So he was “Old Andreas” instead, even though Dad kept saying he wasn’t that old. Ulrike didn’t believe that. He looked ancient. He was bent and wrinkly like Ill Peter and his hair was all full of gray and sometimes his hands shook.
Mama and Dad and Grandma Else mostly called him “Master Maler.” Andreas–her Andreas–didn’t have to call him anything special.
Ulrike still did call him “Sad Andreas” sometimes, secretly, in her head. She couldn’t help it. It was the first thing you noticed about him.
Some people just worked that way, Dad had told her. Ulrike didn’t understand. There were so many things to laugh about: when Dad would toss her up in the air and catch her, the way that Süẞe would run over and lick wet sloppy kisses onto her face, when Mama pretended she was working and then dove in with a secret tickle attack.
Some people had melancholy hearts, Dad said, and they didn’t mean anything by it if they couldn’t laugh as much as other people or had to go sit by the fire alone sometimes. Grandma Else was like that. She always looked sad when she smiled and sadder when she didn’t. Well. Not always. When Andreas showed her a drawing he had made for her or she found where Ulrike had been hiding in hide-and-seek or she pulled both of them up onto her lap to get them out of Mama’s way, then her smiles were big and bright.
So Ulrike knew there must be a way to make Old Andreas look happy, even though she hadn’t found it yet. He was very polite when he played with her and Andreas and let her talk as much as she wanted, and he listened nicely and put on his sad little smile, but not even her best silly faces could make him laugh.
When Old Andreas had been staying with them for a few weeks, they ran out of ink. Dad had been so busy with Business–that was how he talked about the Town Council, Business, and there was so much more Business now because the church had fallen over all the way into rubble–that he didn’t realize they hardly had any left.
“We can buy some,” said Mama, smiling wisely.
“But I wanna make it!” said Ulrike, pulling on Dad’s jacket in case he wasn’t listening. Making ink was her favorite.
Dad scooped her up in his arms. “All right!” he said. “We’d better start today, then.”
Ulrike waited very patiently while he got out the bag of galls and took down the big heavy mortar and pestle from its shelf. She was too wriggly from excitement for Dad to keep holding her, but she did her happy dancing in the corner with tiny steps and she didn’t shriek even once.
“You should tell your brother,” said Dad.
Ulrike shook her head. “But he doesn’t like the loud part!”
“We still have to measure them first.”
Andreas did like measuring.
“You won’t crunch them without me?”
Dad bent down and kissed the top of her head, right in the middle of her favorite hat. “I wouldn’t dream of it,” he said.

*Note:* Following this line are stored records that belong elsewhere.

-- ==== Sys2Proof/WellFormed.lean ====
section
/-! DEFINITION. Which instructions have an encoding. -/

namespace Sys2Proof

/-- Whether an instruction has a word that stands for it. The one check: SYS has every address field
but those of `00E0` and `00EE`, which take precedence over `0nnn` (spec/30_encoding.md R64, R66).
Every other operand has as many values as its field, and all of them are legal (R65). -/
def Instr.wellFormed : Instr → Bool
  | .sys nnn => nnn != 0x0E0#12 && nnn != 0x0EE#12
  | .cls | .ret | .jp _ | .call _ | .seImm _ _ | .sneImm _ _ | .seReg _ _ | .ldImm _ _
  | .addImm _ _ | .ldReg _ _ | .orReg _ _ | .andReg _ _ | .xorReg _ _ | .addReg _ _ | .sub _ _
  | .shr _ _ | .subn _ _ | .shl _ _ | .sneReg _ _ | .ldI _ | .jpV0 _ | .rnd _ _ | .drw _ _ _
  | .skp _ | .sknp _ | .ldVxDt _ | .ldVxK _ | .ldDtVx _ | .ldStVx _ | .addI _ | .ldF _ | .ldB _
  | .stRegs _ | .ldRegs _ => true

end Sys2Proof
end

So Ulrike ran quick quick quick out the door and into the front yard. Andreas was lying on the grass, drawing, and Old Andreas was sitting next to him. Old Andreas still looked sad, his face all creased up as he looked at the art.
“We’re making ink!” Ulrike announced grandly.

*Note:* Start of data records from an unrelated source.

/-- R25 (h), R17: a STEP changes a byte of memory only by running `Fx33` or `Fx55`, at an address that instruction
stores to; so the core itself never overwrites the font. -/
def Obligations.StepWritesMemoryOnlyByStores : Prop :=
  ∀ s : State, ∃ t, step s = .next t ∧ ∀ a, t.memRead a ≠ s.memRead a → Running s ∧
    ((∃ x, decodeWord s.fetchWord = .ok (.ldB x) ∧ ∃ k, k < 3 ∧ maskAddr a = maskAddr (s.addrI k)) ∨
     (∃ x, decodeWord s.fetchWord = .ok (.stRegs x) ∧
       ∃ k, k ≤ x.toNat ∧ maskAddr a = maskAddr (s.addrI k)))

/-- R111, R187, R23: every instruction but `Cxkk` neither reads nor writes the random source's state: with another
generator state it does the same and leaves that state alone. -/
def Obligations.OnlyRndTouchesTheRandomSource : Prop :=
  ∀ (i : Instr) (s : State) (g : Rng), (∀ x kk, i ≠ .rnd x kk) →
    ∃ t, exec i s = .next t ∧ exec i { s with rng := g } = .next { t with rng := g }

/-- R15 (part of decision D12): what stands in slots at or above SP is unobservable. Steps from two states that differ
only there lead to two states that differ only there. -/
def Obligations.FreeSlotsAreUnobservable : Prop :=
  ∀ s s' : State, SameButFreeSlots s s' →
    ∃ t t', step s = .next t ∧ step s' = .next t' ∧ SameButFreeSlots t t'

/-! ## Invariants -/

/-- The invariants of R25 (b), (c), (e) (the spec's inference) and the memory form (log entry 6) are kept by every
step, from every state that has them. -/
def Obligations.StepKeepsInv : Prop :=
  ∀ s t : State, Inv s → step s = .next t → Inv t

/-- The state after RESET has the invariants, whatever the seed. -/
def Obligations.ResetHasInv : Prop :=
  ∀ seed : Nat, Inv (State.resetWith seed)

/-- The same invariants are kept by every host command: any image, any key, any CYCLES_PER_TICK. -/
def Obligations.CommandsKeepInv : Prop :=
  ∀ (n : Nat) (c : Command) (s t : State), Inv s → commandOf n c s = .next t → Inv t

/-- R25 (f) (the spec's inference): while the core waits, PC addresses the `Fx0A` that set the latch; every host
command but LOAD keeps that. -/
def Obligations.WaitingPcAddressesFx0A : Prop :=
  ∀ (n : Nat) (c : Command) (s t : State), (∀ bytes, c ≠ .load bytes) →
    WaitsAtFx0A s → commandOf n c s = .next t → WaitsAtFx0A t

/-! ## Host commands -/

/-- R210, R211: RESET's answer does not depend on the state before, so nothing survives, and it has the values of
R26. The values of the stack slots (D12), KeyEv and Dirty (D11) are the spec's decisions, the form of RngState
is log entry 1; of the font only glyphs 0 and 1, which the source gives, have their values stated (those of the
others are log entry 4). -/
def Obligations.ResetIsAFreshConstruction : Prop :=
  ∀ (n seed : Nat) (s : State), (∀ s', commandOf n (.reset seed) s' = commandOf n (.reset seed) s) ∧
    ∃ t, commandOf n (.reset seed) s = .next t ∧
    (∀ r : Nibble, t.getV r = 0) ∧ t.i = 0 ∧ t.pc = 0x200 ∧ t.sp.val = 0 ∧
    (∀ k : Fin 16, t.stack[k] = 0) ∧ t.dt = 0 ∧ t.st = 0 ∧
    (∀ a, maskAddr a < 0x050 ∨ 0x0A0 ≤ maskAddr a → t.memRead a = 0) ∧
    (List.range 10).map (fun k => t.memRead (0x050 + k)) =
      [0xF0, 0x90, 0x90, 0x90, 0xF0, 0x20, 0x60, 0x20, 0x20, 0x70] ∧
    (∀ px py, px < 64 → py < 32 → Framebuffer.cell t.fb px py = false) ∧
    (∀ k : Nibble, t.key k = false) ∧ t.wait = none ∧ t.keyEv = none ∧ t.dirty = false ∧
    t.fault = none ∧ t.rng = rngSeed seed ∧ soundActive t = false

/-- R188, R176 (decision D9): an image over 3584 bytes is not copied, not even partly; LoadTooLarge is recorded with
the current PC and reported. -/
def Obligations.LoadRejectsLargeImages : Prop :=
  ∀ (n : Nat) (bytes : List Byte) (s : State), s.fault = none → bytes.length > 3584 →
    commandOf n (.load bytes) s = .next { s with fault := some ⟨.loadTooLarge, s.pc⟩ } ∧
    reply (.load bytes) s = .loaded .tooLarge

/-- R188, R48 (at any command boundary: decision D10): an image of at most 3584 bytes, the empty one too, goes to 0x200
and up; no other byte and no other part changes. -/
def Obligations.LoadCopiesTheImage : Prop :=
  ∀ (n : Nat) (bytes : List Byte) (s : State), s.fault = none → bytes.length ≤ 3584 →
    ∃ t, commandOf n (.load bytes) s = .next t ∧ reply (.load bytes) s = .loaded .ok ∧
      (∀ (j : Nat) (h : j < bytes.length), t.memRead (0x200 + j) = bytes[j]) ∧
      (∀ a, maskAddr a < 0x200 ∨ 0x200 + bytes.length ≤ maskAddr a → t.memRead a = s.memRead a) ∧
      KeepsAllBut [.mem] s t

/-- R182 (the count is the open parameter of D13): TICK is that many cycles, then each timer goes down by one unless
it is 0, unless the machine is or becomes halted, and then neither does. The early end of a faulted tick cannot be
told from running its remaining cycles. -/
def Obligations.TickIsCyclesThenCountdown : Prop :=
  ∀ (n : Nat) (s : State), ∃ t : State, Host.Core.run Sys2Proof.core n s = .next t ∧
    tickOf n s = .next (if t.fault = none then
      { t with dt := BitVec.ofNat 8 (t.dt.toNat - 1), st := BitVec.ofNat 8 (t.st.toNat - 1) } else t)

/-- R153, R182 (decision D7 (f)): "timers continue to tick during the wait". A TICK of an idling core counts both
timers down and changes nothing else, whatever CYCLES_PER_TICK. -/
def Obligations.TimersTickDuringTheWait : Prop :=
  ∀ (n : Nat) (s : State), IdleOnKey s → ∃ t, tickOf n s = .next t ∧
    t.dt.toNat = s.dt.toNat - 1 ∧ t.st.toNat = s.st.toNat - 1 ∧ KeepsAllBut [.dt, .st] s t

/-- R185 (the capture conditions are decision D7), R186 (decision D11): PRESS sets the key's level and captures a
released-to-pressed transition if the core waits and has captured none; RELEASE clears the level and nothing else;
CONSUME_DIRTY reports Dirty and clears it. -/
def Obligations.KeypadAndDirtyCommands : Prop :=
  ∀ (n : Nat) (k : Nibble) (s : State),
    (∃ t, commandOf n (.press k) s = .next t ∧ (∀ j, t.key j = if j = k then true else s.key j) ∧
      t.keyEv = (if s.key k = false ∧ s.wait ≠ none ∧ s.keyEv = none then some k else s.keyEv) ∧
      KeepsAllBut [.keys, .keyEv] s t) ∧
    (∃ t, commandOf n (.release k) s = .next t ∧ (∀ j, t.key j = if j = k then false else s.key j) ∧
      KeepsAllBut [.keys] s t) ∧
    (∃ t, commandOf n .consumeDirty s = .next t ∧ reply .consumeDirty s = .dirty s.dirty ∧
      t.dirty = false ∧ KeepsAllBut [.dirty] s t)

/-- R152, R153, R185 (decision D7; the source's scenario 8): STEP issues the wait, STEP idles, PRESS of a released key
is captured, STEP writes the key and advances; a key already held does not end the wait. -/
def Obligations.KeyWaitEndsByATransition : Prop :=
  ∀ (n : Nat) (x k : Nibble) (s : State), Running s → s.keyEv = none →
    decodeWord s.fetchWord = .ok (.ldVxK x) →
    (s.key k = false → ∃ t, runCommandsOf n [.step, .step, .press k, .step] s = .next t ∧
      (t.getV x).toNat = k.toNat ∧ t.pc = s.nextPc ∧ t.wait = none ∧ t.keyEv = none ∧
      KeepsRegsBut [x] s t ∧ (∀ j, t.key j = if j = k then true else s.key j) ∧
      KeepsAllBut [.v, .pc, .keys] s t) ∧
    (s.key k = true → runCommandsOf n [.step, .press k, .step] s = .next { s with wait := some x })

/-- R192, R153 (decision D7): an idling key wait is left by nothing but RESET and a PRESS followed by a cycle. Every
other command keeps the latch, and the one command that captures an event is the PRESS of a released key. -/
def Obligations.OnlyAPressLeadsOutOfTheWait : Prop :=
  ∀ (n : Nat) (c : Command) (x : Nibble) (s t : State), (∀ seed, c ≠ .reset seed) →
    s.wait = some x → s.keyEv = none → commandOf n c s = .next t →
    t.wait = some x ∧ (t.keyEv ≠ none → ∃ k, c = .press k ∧ s.key k = false ∧ t.keyEv = some k)

/-- R212 (an inference of the spec), one run from one state: with no image loaded, 1832 steps run zero words from 0x200 round to the font at
0x050, and the next step records UnknownOpcode there, nothing else having changed. -/
def Obligations.BootWithoutImageReachesTheFont : Prop :=
  Host.Core.run Sys2Proof.core 1832 State.reset = .next { State.reset with pc := 0x050 } ∧
  Host.Core.run Sys2Proof.core 1833 State.reset =
    .next { State.reset with pc := 0x050, fault := some ⟨.unknownOpcode, 0x050⟩ }

/-- R220 (decision D21): once PC addresses a jump to itself, with no wait and no fault, every further cycle leaves the
whole state unchanged. -/
def Obligations.FinishedProgramsStayPut : Prop :=
  ∀ s : State, Finished s → step s = .next s

/-- R66, R80 (and what R212 says of zero bytes): with no fault and no wait, wherever the two bytes at PC and PC + 1
are zero, a step moves PC to NEXT and leaves the whole rest of the state as it was. -/
def Obligations.ZeroWordOnlyAdvances : Prop :=
  ∀ s : State, Running s → s.memRead s.pc.toNat = 0 → s.memRead (s.pc.toNat + 1) = 0 →
    step s = .next { s with pc := s.nextPc }
end

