/-- KeyWaitEndsByATransition, the key down. -/
theorem witness_KeyWaitEndsByATransition_down :
    let s := (at0 0xFF0A).setKey 15 true
    Running s ∧ s.keyEv = none ∧ decodeWord s.fetchWord = .ok (.ldVxK 15) ∧ s.key 15 = true :=
  ⟨⟨rfl, rfl⟩, rfl, by decide, by decide⟩

/-- OnlyAPressLeadsOutOfTheWait: a press that does capture. -/
theorem witness_OnlyAPressLeadsOutOfTheWait :
    let s : State := { State.reset with wait := some 15 }
    (∀ seed, Command.press 15 ≠ .reset seed) ∧ s.wait = some 15 ∧ s.keyEv = none ∧
    ∃ t, commandOf 9 (.press 15) s = .next t ∧ t.keyEv ≠ none :=
  ⟨fun _ h => (by cases h), rfl, rfl, _, rfl, by decide⟩

/-- FinishedProgramsStayPut. -/
theorem witness_FinishedProgramsStayPut : Finished (at0 0x1200) :=
  ⟨⟨rfl, rfl⟩, 0x200, by decide, by decide⟩

/-- ZeroWordOnlyAdvances: the last byte of memory and the first, and the word just below the font. -/
theorem witness_ZeroWordOnlyAdvances :
    let s : State := { State.reset with pc := 0xFFF }
    let s' : State := { State.reset with pc := 0x04E }
    (Running s ∧ s.memRead s.pc.toNat = 0 ∧ s.memRead (s.pc.toNat + 1) = 0) ∧
    Running s' ∧ s'.memRead s'.pc.toNat = 0 ∧ s'.memRead (s'.pc.toNat + 1) = 0 :=
  ⟨⟨⟨rfl, rfl⟩, by decide, by decide⟩, ⟨rfl, rfl⟩, by decide, by decide⟩

end Sys2Proof.Tests
end

section
/-! The statements of spec/00_scope.md: the pseudocode names NEXT and SKIP (R6). -/

namespace Sys2Proof.Machine

/-- PC holds 16 bits and the mask keeps 12 (D1), so the wrap of the 16-bit sum at 65536 does not show
modulo 4096. -/
theorem add_and_mask12_toNat (w k : Word) : ((w + k) &&& 0x0FFF).toNat = (w.toNat + k.toNat) % 4096 :=
  calc ((w + k) &&& 0x0FFF).toNat
      = (w.toNat + k.toNat) % 2 ^ 16 % 4096 := by rw [and_mask12_toNat, BitVec.toNat_add]
    _ = (w.toNat + k.toNat) % 4096 := Nat.mod_mod_of_dvd _ (by decide)

theorem State.nextPc_toNat (s : State) : s.nextPc.toNat = (s.pc.toNat + 2) % 4096 :=
  add_and_mask12_toNat s.pc 2

theorem State.skipPc_toNat (s : State) : s.skipPc.toNat = (s.pc.toNat + 4) % 4096 :=
  add_and_mask12_toNat s.pc 4

/-- Settles O11: NEXT and SKIP are both a masked sum of PC and a constant. -/
theorem nextAndSkipAreTwelveBits : Obligations.NextAndSkipAreTwelveBits :=
  fun s => ⟨s.nextPc_toNat, s.skipPc_toNat⟩

end Sys2Proof.Machine
end

section
/-! What an instruction writes and what it leaves alone: one frame per operation of the state, the frame of every
instruction built from them, and who writes VF, memory, the stack and the latch (spec/10_state.md R12 to R23). -/

namespace Sys2Proof.Machine

/-! ## RET and CALL below and at the limit of the stack -/

theorem execRet_empty {s : State} (h : s.sp.val = 0) : execRet s = .next (s.raise .stackUnderflow) :=
  dif_pos h

theorem execRet_pop {s : State} (h : 0 < s.sp.val) : execRet s = .next (s.pop.jumpTo (s.top h)) :=
  dif_neg (Nat.ne_of_gt h)

theorem execCall_full {s : State} (nnn : Addr) (h : s.sp.val = 16) :
    execCall nnn s = .next (s.raise .stackOverflow) :=
  dif_pos h

theorem execCall_push {s : State} (nnn : Addr) (h : s.sp.val < 16) :
    execCall nnn s = .next ((s.push s.nextPc h).jumpTo (immAddr nnn)) :=
  dif_neg (Nat.ne_of_lt h)

/-- What RET can do (R81, R174). -/
theorem exec_ret_cases {s t : State} (h : exec .ret s = .next t) :
    (s.sp.val = 0 ∧ t = s.raise .stackUnderflow) ∨ ∃ hp : 0 < s.sp.val, t = s.pop.jumpTo (s.top hp) := by
  rcases Nat.eq_zero_or_pos s.sp.val with hz | hp
  · rw [exec, execRet_empty hz] at h
    cases h
    exact .inl ⟨hz, rfl⟩
  · rw [exec, execRet_pop hp] at h
    cases h
    exact .inr ⟨hp, rfl⟩

/-- What CALL can do (R83, R173). -/
theorem exec_call_cases {nnn : Addr} {s t : State} (h : exec (.call nnn) s = .next t) :
    (s.sp.val = 16 ∧ t = s.raise .stackOverflow) ∨
      ∃ hp : s.sp.val < 16, t = (s.push s.nextPc hp).jumpTo (immAddr nnn) := by
  rcases Nat.lt_or_eq_of_le (Nat.le_of_lt_succ s.sp.isLt) with hp | hf
  · rw [exec, execCall_push nnn hp] at h
    cases h
    exact .inr ⟨hp, rfl⟩
  · rw [exec, execCall_full nnn hf] at h
    cases h
    exact .inl ⟨hf, rfl⟩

“Oh!” said Andreas. He smiled. His smiles were small, like Dad’s, not big like Ulrike’s and Mama’s and Grandma Grett’s, but they were still real and happy. Just quiet. Andreas was shy, so he needed Ulrike to look out for him.
“ I’m going to crunch the galls. But you can measure!”
“Okay.”
Ulrike held out a hand. “We’re ready now. Come on!”
While Andreas stood up and carefully brushed the dirt off his knees, Ulrike was thinking. Old Andreas had been an artist, Dad and Mama had said. He didn’t draw with her and Andreas, just watched and told them that they had “good composition” and “a strong grasp of linework,” but maybe he liked making things.
“You can come too!” she said.
“Ah,” said Old Andreas. He blinked. “All right . . .”
He looked a little lost, like he was very sleepy and needed a nap. And he always seemed surprised when someone spoke to him. Dad had said that he had lived up at the old abby since before Ulrike was even born–since before Artemis and Apollo were born, even, and they were practically grown-ups!–with nobody but cats for company. Maybe when he wasn’t paying attention he thought everyone around him was a cat still. That would explain why he got so startled when they talked to him.
Sometimes Ulrike liked to pretend to be a cat. She’d have to stop doing it around Old Andreas, though, in case he got confused.
“You can even crunch some of the galls if you want,” she said, because he still seemed unsure and generosity was a virtue.
He looked at her and smiled a little.
“I’ll leave that very important task to you, I think,” he said, “But thank you.”
Ulrike stood in the corner leaning back and forth onto her toes while Andreas helped Dad measure out the galls. Old Andreas stood behind her. His shoulders were all hunched, so she held his hand so he wouldn’t be scared.
“It gets loud when we crunch the galls,” she told him. “It’s okay to go back outside. But it won’t hurt you.”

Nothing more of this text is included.